-- Material provided follows --

/-- TFUSE_EFFECT (R274). -/
def execTfuseEffect (n : Nat) (s : State) : Out :=
  .next (match s.cmd? n with
    | none => s
    | some c =>
      match c.kind with
      | .tfuse m =>
        if c.st = .running ∧ c.due ≤ s.clock.cycle then
          (s.modCore c.core fun x => { x with fuse := tput 0 x.fuse c.part m }).dropCmd n
        else s
      | _ => s)

/-! ## The epilogue (R271 to R273) -/

/-- The epilogue descriptor of a command. -/
def Cmd.epi (c : Cmd) : Option EpiDesc :=
  match c.kind with
  | .tmm _ _ _ _ e => e
  | .tepi e => some e
  | _ => none

/-- y for element i (row-major) of an entry: its bits and flags (R271). -/
def epiElem (e : EpiDesc) (x : Word) (bias i : Nat) : Nat × Nat :=
  let u := (Fmt.f32.fma .rne false (Fmt.f32.dec x.toNat) (Fmt.f32.dec e.scale) (Fmt.f32.dec bias)).1
  let v := match e.act with
    | 1 => (approx32 .tanh u).1
    | 2 => (approx32 .sigm u).1
    | 3 =>
      let w := if (fltCond .ge (Fmt.f32.dec u) (.fin false 0 0)).1 then u
        else (Fmt.f32.mul .rne false (Fmt.f32.dec u) (Fmt.f32.dec e.alpha)).1
      (Fmt.f32.minmax false w e.hi).1
    | _ => u
  convert ((otyOf e.oty).getD .f32) .f32 e.osat v (elemMode e.rm (rngAdv i e.seed)).1

/-- The stores of row r: offset within the row and the bytes, and the flags of its conversions. -/
def epiStores (e : EpiDesc) (img : Tile) (bias : List Nat) (r : Nat) : List (Nat × List Byte) × Nat :=
  let el (n : Nat) : Nat × Nat := epiElem e (tget 0 img.els (64 * r + n)) (bias.getD n 0) (64 * r + n)
  let fl := (List.range 64).foldl (fun f n => forr f (el n).2) 0
  let oty := (otyOf e.oty).getD .f32
  if oty = .e2m1 then
    ((List.range 32).map fun j => (j, natLE 1 ((el (2 * j)).1 + 16 * (el (2 * j + 1)).1)), fl)
  else
    let z := (CvtClass.width (Ty.cvtClass oty)) / 8
    ((List.range 64).map fun n => (z * n, natLE z (el n).1), fl)

/-- The bias vector, word by word; words of another device are asked for, and none is missing at the end (R188, R271). -/
def State.epiBias (c : Cmd) (e : EpiDesc) : List Nat → List Nat → Bool → Bool → State → State × Except EngRes (List Nat × Bool)
  | [], acc, oob, miss, s => (s, if miss then .error .asked else .ok (acc, oob))
  | n :: r, acc, oob, miss, s =>
    let v := s.engForm c e.bias false (e.boff + 4 * n : Nat) 4
    match v.2 with
    | .ok ks =>
      let w := v.1.engRead c ks
      State.epiBias c e r (acc ++ [leNat w.2]) oob miss w.1
    | .outside => State.epiBias c e r (acc ++ [0]) true miss v.1
    | .asked => State.epiBias c e r (acc ++ [0]) oob true v.1
    | x => (v.1, .error x)

/-- The places of a row's stores. -/
def State.epiPlaces (c : Cmd) (e : EpiDesc) (row : Nat) :
    List (Nat × List Byte) → List (List (Nat × Byte)) → Bool → State → State × Except EngRes (List (List (Nat × Byte)) × Bool)
  | [], acc, oob, s => (s, .ok (acc, oob))
  | x :: r, acc, oob, s =>
    let v := s.engForm c e.out true (e.ooff + row * e.out.stride + x.1 : Nat) x.2.length
    match v.2 with
    | .ok ks => State.epiPlaces c e row r (acc ++ [List.zip ks x.2]) oob v.1
    | .outside => State.epiPlaces c e row r acc true v.1
    | y => (v.1, .error y)

/-- The entry of a quadrant with its command. -/
def State.epiAt (s : State) (q : QuadId) (i : Nat) : EpiEntry := tget EpiEntry.free (s.quad q).epi i

def State.setEpi (q : QuadId) (i : Nat) (x : EpiEntry) (s : State) : State :=
  s.modQuad q fun y => { y with epi := tput EpiEntry.free y.epi i x }

/-- A row of an entry has been stored. -/
def EpiEntry.stored (r nrow : Nat) (x : EpiEntry) : EpiEntry :=
  let done := r :: x.ahead
  let next := ((List.range (nrow + 2)).find? fun n => decide (x.row ≤ n ∧ n ∉ done)).getD (nrow + 1)
  { x with row := next, ahead := done.filter fun n => decide (next < n) }

/-- A row whose stores another device has not taken is to be stored again. -/
def EpiEntry.unstored (r : Nat) (x : EpiEntry) : EpiEntry :=
  if r < x.row then
    { x with row := r, ahead := ((List.range x.row).filter fun n => decide (r < n)) ++ x.ahead, marks := x.marks.filter fun m => decide (m.1 ≠ r) }
  else { x with ahead := x.ahead.filter fun n => decide (n ≠ r), marks := x.marks.filter fun m => decide (m.1 ≠ r) }

/-- The place of the bias read among an entry's accesses; rows have their own numbers. -/
def biasPlace : Nat := 64

/-- One access of an entry: its bias read, or the stores of one row. The state and the entry after it, or what stops it. -/
def State.epiTry (c : Cmd) (e : EpiDesc) (x : EpiEntry) (place : Nat) (s : State) : State × Except EngRes EpiEntry :=
  if x.image.poison then (s, .error (.fault 0x0B 0 0 none))
  else if place = biasPlace then
    let b := s.epiBias c e (List.range 64) [] false false
    match b.2 with
    | .error y => (b.1, .error y)
    | .ok v => (b.1, .ok { x with bias := some v.1, oob := x.oob || v.2 })
  else
    let w := epiStores e x.image (x.bias.getD []) place
    let p := s.epiPlaces c e place w.1 [] false
    match p.2 with
    | .error y => (p.1, .error y)
    | .ok v =>
      let s1 := (v.1.foldl (fun st b => st.engWrite c b) p.1).modQuad (quadOn c.core (c.tile / 12)) fun q =>
        { q with env := q.env || decide (w.2 % 2 = 1), eof := q.eof || decide (w.2 / 4 % 2 = 1) }
      (s1, .ok ({ x with oob := x.oob || v.2, marks := x.marks ++ (p.1.newMarks s1).map fun m => (place, m) }.stored place e.nrow))

/-- The next access of an entry, those that are stalled apart: none when every row has had its turn. -/
def EpiEntry.next (c : Cmd) (e : EpiDesc) (x : EpiEntry) : Option Nat :=
  if e.ben ∧ x.bias = none then (if (c.stalledAt biasPlace).isSome then none else some biasPlace)
  else (List.range (e.nrow + 1)).find? fun r => decide (x.row ≤ r ∧ r ∉ x.ahead ∧ c.stalledAt r = none)

/-- The virtual addresses of an access of an entry. -/
def epiAddrs (e : EpiDesc) (place : Nat) : List Nat :=
  let at_ (c : Cap) (o z : Nat) : List Nat := match formAccess c o z with | .ok ps => ps.map Prod.fst | _ => []
  if place = biasPlace then (List.range 64).flatMap fun n => at_ e.bias (e.boff + 4 * n) 4
  else
    let z := match otyOf e.oty with | some ty => CvtClass.width (Ty.cvtClass ty) | none => 32
    (List.range 64).flatMap fun n => at_ e.out (e.ooff + place * e.out.stride + n * z / 8) (Nat.max 1 (z / 8))

/-- The level that serves an engine's read of a byte gives its time: the L1 where the core's own write of it is the latest
(R13, R209). -/
def State.engDelay (s : State) (c : Cmd) (a : Nat) : Nat :=
  if ((s.core c.core).pending a).isSome then 28 else s.lineDelay (!(s.engMisses c (a / 128))) (a / 128)

/-- Cycles until an access of an entry is made: a row every 8 cycles, a bias read at the time of the level that serves it,
and a walk where a line misses the translation caches (R271). A remote capability's addresses are translated where they
arrive. -/
def State.epiWait (s : State) (c : Cmd) (e : EpiDesc) (place : Nat) : Nat :=
  let vf := s.vfOf c.th
  let as := if Cap.remote (if place = biasPlace then e.bias else e.out) then [] else epiAddrs e place
  let hit (va : Nat) : Option TlbEntry := (tlbHit (s.quad c.qid).tlb vf va).orElse fun _ => tlbHit (s.core c.core).tlb vf va
  let walk := if as.any fun va => (hit va).isNone then Config.walkCycles s.clock.tick else 0
  walk + (if place = biasPlace then
      (as.filterMap fun va => (hit va).bind fun t => if t.remote.isSome then none else some (t.frame + va % t.size)).foldl
        (fun n a => Nat.max n (s.engDelay c a)) 28
    else 8)

/-- The entry with the time of its next access set. -/
def State.epiSchedule (s : State) (c : Cmd) (e : EpiDesc) (x : EpiEntry) : EpiEntry :=
  { x with due := s.clock.cycle + ((x.next c e).map (s.epiWait c e)).getD 0 }

/-- EPILOGUE_COPY (R271, R272): the tile goes into the lowest free entry of its quadrant and is released. -/
def execEpilogueCopy (n : Nat) (s : State) : Out :=
  .next (match s.cmd? n with
    | none => s
    | some c =>
      match c.epi, (s.quad (quadOn c.core (c.tile / 12))).freeEpi with
      | some e, some i =>
        if c.st = .copyOut ∧ c.due ≤ s.clock.cycle then
          let x : EpiEntry :=
            { EpiEntry.free with st := .draining, cmd := n, tileNo := c.tile, image := s.accTile c.core (c.tile / 12) (c.tile % 12) }
          (s.setEpi (quadOn c.core (c.tile / 12)) i (s.epiSchedule c e x)).modCmd n fun y => { y with st := .draining }
        else s
      | _, _ => s)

-- Material provided concluded --

• Task requirements:
Set down, exactly as they stand above, the lines starting with the line with "else .ok (acc, oob))" and going on through the line with "true miss v.1", and no others.

• Solution:
  | [], acc, oob, miss, s => (s, if miss then .error .asked else .ok (acc, oob))
  | n :: r, acc, oob, miss, s =>
    let v := s.engForm c e.bias false (e.boff + 4 * n : Nat) 4
    match v.2 with
    | .ok ks =>
      let w := v.1.engRead c ks
      State.epiBias c e r (acc ++ [leNat w.2]) oob miss w.1
    | .outside => State.epiBias c e r (acc ++ [0]) true miss v.1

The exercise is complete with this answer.